**Task prompt**
Report how many lines in the material hold the word "stack". No other content is required.

**Supplied data**
/-- The first `n` bits of a row complete within the frame; every pixel they light is inverted and no other, and VF becomes 1
exactly if one of them was on. -/
theorem drawBits_complete {s : State} {ox oy r n : Nat} {b : Byte} (hc : s.cfg.wf = true) :
    ∃ t, forUp n 0 (drawBit ox oy r b) s = .ok t ∧ DrawFrame s t ∧ (t.reg vf = 1 ∨ t.reg vf = s.reg vf) ∧
      (Memory.wf s.cfg s.mem = true →
        (∀ col row, col < 64 → (t.pixel col row = true ↔
          (¬ (s.pixel col row = true ↔ ∃ c, c < n ∧ bitLights ox oy r b c ∧ col = ox + c ∧ row = oy + r)))) ∧
        ((∃ c, c < n ∧ bitLights ox oy r b c ∧ s.pixel (ox + c) (oy + r) = true) → t.reg vf = 1) ∧
        (¬ (∃ c, c < n ∧ bitLights ox oy r b c ∧ s.pixel (ox + c) (oy + r) = true) → t.reg vf = s.reg vf)) := by
  have key := forUp_completes (n := n) (k := 0) (s := s) (body := drawBit ox oy r b)
    (P := fun j t => DrawFrame s t ∧ (t.reg vf = 1 ∨ t.reg vf = s.reg vf) ∧
      (Memory.wf s.cfg s.mem = true →
        (∀ col row, col < 64 → (t.pixel col row = true ↔
          (¬ (s.pixel col row = true ↔ ∃ c, c < j ∧ bitLights ox oy r b c ∧ col = ox + c ∧ row = oy + r)))) ∧
        ((∃ c, c < j ∧ bitLights ox oy r b c ∧ s.pixel (ox + c) (oy + r) = true) → t.reg vf = 1) ∧
        (¬ (∃ c, c < j ∧ bitLights ox oy r b c ∧ s.pixel (ox + c) (oy + r) = true) → t.reg vf = s.reg vf)))
    (by
      rintro j t - - ⟨hf, hv, hp⟩
      obtain ⟨u, hu, hg, hyes, hno⟩ := drawBit_completes (s := t) (ox := ox) (oy := oy) (r := r) (c := j) (b := b)
        (by rw [hf.cfg]; exact hc)
      refine ⟨u, hu, hf.trans hg, ?_, fun hm => ?_⟩
      · by_cases hl : bitLights ox oy r b j
        · rw [(hyes hl).1]; split
          · exact .inl rfl
          · exact hv
        · rw [hno hl]; exact hv
      · obtain ⟨hpix, hon, hoff⟩ := hp hm
        by_cases hl : bitLights ox oy r b j
        · obtain ⟨hvf, hmem⟩ := hyes hl
          have hsame : t.pixel (ox + j) (oy + r) = s.pixel (ox + j) (oy + r) := by
            have hnone : ¬ ∃ c, c < j ∧ bitLights ox oy r b c ∧ ox + j = ox + c ∧ oy + r = oy + r := by
              rintro ⟨c, h1, -, h2, -⟩; omega
            have := hpix (ox + j) (oy + r) hl.2.1
            rw [Bool.eq_iff_iff, this, eq_false hnone]
            simp
          refine ⟨fun col row hcol => ?_, ?_, ?_⟩
          · rw [pixel_of_toggled (by rw [hf.cfg]; exact hf.canonical hm) hg.cfg hmem hl.2.1 hcol]
            have hsplit : (∃ c, c < j + 1 ∧ bitLights ox oy r b c ∧ col = ox + c ∧ row = oy + r) ↔
                ((∃ c, c < j ∧ bitLights ox oy r b c ∧ col = ox + c ∧ row = oy + r) ∨ (col = ox + j ∧ row = oy + r)) := by
              constructor
              · rintro ⟨c, h1, h2, h3, h4⟩
                by_cases hcj : c = j
                · exact .inr ⟨hcj ▸ h3, h4⟩
                · exact .inl ⟨c, by omega, h2, h3, h4⟩
              · rintro (⟨c, h1, h2⟩ | ⟨h3, h4⟩)
                · exact ⟨c, by omega, h2⟩
                · exact ⟨j, by omega, hl, h3, h4⟩
            have ht := hpix col row hcol
            rw [hsplit]
            by_cases hcr : col = ox + j ∧ row = oy + r
            · have hnone : ¬ ∃ c, c < j ∧ bitLights ox oy r b c ∧ col = ox + c ∧ row = oy + r := by
                rintro ⟨c, h1, -, h2, -⟩; omega
              rw [eq_false hnone] at ht ⊢
              have hpix : t.pixel col row = s.pixel col row := by rw [Bool.eq_iff_iff, ht]; simp
              rw [decide_eq_true hcr, eq_true hcr, hpix]; simp
            · rw [decide_eq_false hcr, eq_false hcr, or_false, ← ht]
              simp
          · rintro ⟨c, h1, h2, h3⟩
            rw [hvf, hsame]
            by_cases hcj : c = j
            · subst hcj; simp [h3]
            · split
              · rfl
              · exact hon ⟨c, by omega, h2, h3⟩
          · intro hnone
            rw [hvf, hsame, if_neg (fun h => hnone ⟨j, by omega, hl, h⟩)]
            exact hoff (fun ⟨c, h1, h2⟩ => hnone ⟨c, by omega, h2⟩)
        · have hsplit : ∀ Q : Nat → Prop, (∃ c, c < j + 1 ∧ bitLights ox oy r b c ∧ Q c) ↔
              (∃ c, c < j ∧ bitLights ox oy r b c ∧ Q c) := by
            intro Q
            constructor
            · rintro ⟨c, h1, h2, h3⟩
              by_cases hcj : c = j
              · exact absurd (hcj ▸ h2) hl
              · exact ⟨c, by omega, h2, h3⟩
            · rintro ⟨c, h1, h2⟩; exact ⟨c, by omega, h2⟩
          rw [hno hl]
          simp only [hsplit]
          exact ⟨hpix, hon, hoff⟩)
    ⟨DrawFrame.rfl' s, .inr rfl, fun _ => ⟨fun col row _ => by simp, by simp, by simp⟩⟩
  rw [Nat.zero_add] at key
  exact key
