-- ==== Sys2Proof/Tests/Slice0.lean ====
section
/-! SUPPORT. Tests: expected results from the spec's own examples and test vectors (95_test_vectors.md, whose row each test names),
and one witness for the hypotheses of every obligation that has any. -/

namespace Sys2Proof.Tests

open Sys2Proof Sys2Proof.Machine

/-! ### Helpers -/

/-- The reset state with one word at PROGRAM_BASE. -/
def ready (w : Nat) : State := State.reset.withFetchWord 16 w

/-- The reset state with one word at an address, fetched next. -/
def readyAt (addr w : Nat) : State := ({ State.reset with pc := BitVec.ofNat 16 addr }).withFetchWord 16 w

/-- A byte of memory set. -/
def poke (a : Nat) (b : Byte) (s : State) : State := { s with mem := Memory.set s.cfg s.mem a b }

/-- A byte that the host drives on port `rnd`. -/
def drawing (b : Byte) (s : State) : State := { s with io := { s.io with rndIn := [b] } }

/-- The call stack with `depth` valid entries, entry `k` holding `w`. -/
def stacked (depth : Fin 17) (k : Fin 16) (w : Word) (s : State) : State := { s with sp := depth, stack := s.stack.set k.val w k.isLt }

/-- The configuration with the display decoupled and the three quirks on. -/
def quirks : Config :=
  { Config.standard with
    decoupleDisplay := true, shiftCopiesSourceRegister := true, jumpWithOffsetMode := .indexed, loadStoreAdvancesIndex := true
    fx1eClearsVf := true }

/-- A state under that configuration. -/
def quirky (s : State) : State := { s with cfg := quirks }

/-- A check of the state a step leads to. -/
def after (r : Result) (check : State → Bool) : Bool :=
  match r with
  | .next t => check t
  | .fault _ | .refused _ => false

/-- A check of the fault a step ends in. -/
def faultsAt (r : Result) (addr : Nat) : Bool :=
  match r with
  | .fault (.addrOutOfRange a) => a == addr
  | .next _ | .refused _ => false

/-! ### WellFormed: the one ill-formed kind of term -/

/-- R73: X of BNNN is the top digit of NNN. -/
theorem test_ill_formed_offset_jump : Instr.wf (.jpOffset 0x210 0x3) = false := by decide

/-- R73. -/
theorem test_well_formed_offset_jump : Instr.wf (.jpOffset 0x210 0x2) = true := by decide

/-! ### Decoding, from words written out by the patterns of R76 (T-DEC and the examples of each rule) -/

/-- R76, family 0. -/
theorem test_decode_family_0 : decodeTableWord 16 0x00E0 = some .cls ∧ decodeTableWord 16 0x00EE = some .ret ∧
    decodeTableWord 16 0x0000 = none ∧ decodeTableWord 16 0x00E1 = none ∧ decodeTableWord 16 0x01E0 = none := by decide

/-- R76, the address format; R73 for 0xBFFF. -/
theorem test_decode_format_a : decodeTableWord 16 0x1204 = some (.jp 0x204) ∧ decodeTableWord 16 0x2208 = some (.call 0x208) ∧
    decodeTableWord 16 0xA300 = some (.ldI 0x300) ∧ decodeTableWord 16 0xBFFF = some (.jpOffset 0xFFF 0xF) := by decide
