-- ==== Sys2Proof/Machine/FrameBuffer.lean ====
section
/-! DEFINITION. The frame buffer as addressed memory: the block's only indexed store (20_memory.md R40), seen
as rising address and byte pairs. There is no other memory (log entry 25). -/

namespace Sys2Proof.Machine

/-- The bytes from offset `n` on, each with its offset. -/
def cellsFrom : Nat → List Byte → List Host.Cell
  | _, [] => []
  | n, b :: bs => (n, b) :: cellsFrom (n + 1) bs

/-- The bytes of the frame buffer, empty when it holds no frame. -/
def bufferBytes (s : State) : List Byte :=
  match s.frameBuf with
  | none => []
  | some f => f.bytes

/-- The frame buffer as address and byte pairs. -/
def bufferCells (s : State) : List Host.Cell := cellsFrom 0 (bufferBytes s)

/-- The canonical form of a list of cells: addresses strictly rising. Nothing lies at an unlisted offset, so
no entry can equal what one reads as. -/
def Memory.wf : List Host.Cell → Bool
  | [] => true
  | [_] => true
  | (a, _) :: (a', y) :: rest => decide (a < a') && Memory.wf ((a', y) :: rest)

/-- The byte at an offset of the frame buffer; nothing past the length (20_memory.md R41). -/
def readByte (s : State) (i : Nat) : Option Byte := (bufferBytes s)[i]?

end Sys2Proof.Machine
end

**Solution to this exercise**
2